Quick question about crate training. We will be in the living room during the day and want to setup Gustave's playpen in the kitchen because it's closer (and has hardwood floors). I would ideally like to put his crate in there so he can go in to rest and nap when he wants. However, we want him to sleep in our bedroom (in the crate). Is it ok to move the crate to our bedroom at night and back out during the day?


----------



## pippersmom (May 21, 2012)

I keep Pippers crate in the kitchen during the day and move it to our bedroom at night. This way if he wants to go in his crate during the day, he is still close to us since kitchen /living room are one big space and his crate is placed so that when we come home from somewhere, he can see us as soon as we come in the door. Then at night we just move it to the bedroom.


----------



## Furbabies mom (Jul 25, 2011)

I did that when mine were puppies!


----------



## LJSquishy (Feb 27, 2008)

You could probably do that without too much confusion, but you may just want to buy a 2nd crate just for the bedroom. I would hate having to move it every night!


----------



## Furbabies mom (Jul 25, 2011)

LJSquishy said:


> You could probably do that without too much confusion, but you may just want to buy a 2nd crate just for the bedroom. I would hate having to move it every night!

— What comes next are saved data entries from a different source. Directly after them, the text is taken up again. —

theorem keeps_execFsyncPulse {s0 s : State} (h : Keeps s0 s) {a0 : Fin 12} : KeepsOut s0 (execFsyncPulse a0 s) := by
  unfold execFsyncPulse
  try dsimp only
  repeat' (with_reducible first
      | assumption | refine KeepsOut.next ?_ | refine KeepsOpt.some ?_ | refine keeps_fire ?_ (fun e u hu => ?_)
      | refine keeps_fsyncPulse ?_)

theorem keeps_execSensorWrite {s0 s : State} (h : Keeps s0 s) {a0 : Fin 12} : KeepsOut s0 (execSensorWrite a0 s) := by
  unfold execSensorWrite
  try dsimp only
  repeat' (with_reducible first
      | assumption | exact KeepsOpt.none _ | refine KeepsOut.next ?_ | refine KeepsOpt.some ?_
      | refine keeps_fire ?_ (fun e u hu => ?_) | refine keeps_i2cStartList ?_ | refine KeepsOpt.ite ?_ ?_)

theorem keeps_execIspApply {s0 s : State} (h : Keeps s0 s) {a0 : Fin 12} : KeepsOut s0 (execIspApply a0 s) := by
  unfold execIspApply
  try dsimp only
  repeat' (with_reducible first
      | assumption | refine KeepsOut.next ?_ | refine KeepsOpt.some ?_ | refine keeps_fire ?_ (fun e u hu => ?_)
      | refine keeps_bindIsp ?_ | refine Keeps.ite ?_ ?_)

theorem keeps_execWake {s0 s : State} (h : Keeps s0 s) : KeepsOut s0 (execWake s) := by
  unfold execWake
  try dsimp only
  repeat' (with_reducible first
      | assumption | refine KeepsOut.next ?_ | refine KeepsOpt.some ?_ | refine keeps_fire ?_ (fun e u hu => ?_)
      | refine keeps_wakeFire ?_)

end Sys2Proof.Machine
end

Agree... I did that with two...wised up with third pupLOL


----------



## Grace'sMom (Feb 22, 2012)

Yes you can move the crate to another room  Thank goodness he's little, right? LOL

But in all honestly with crate training ... you WANT to move the crate to different rooms so the dog gets used to being in their crate in different places. That way if you travel or he has to stay at a friend's house, you know he will be okay with his crate


----------



## StevieB (Feb 2, 2012)

I used to move it between rooms and I finally bought a second crate, but this one is just an inexpensive plastic one, which I use when we take him out of town as it's smaller and easier to move than the wire crate. It's more enclosed and cave like so that's the one he sleeps in.


----------



## eiksaa (Jun 8, 2012)

I was thinking about two crates too but that is a GREAT point. He should know his crate will be moved around and he should always be comfortable in it.


----------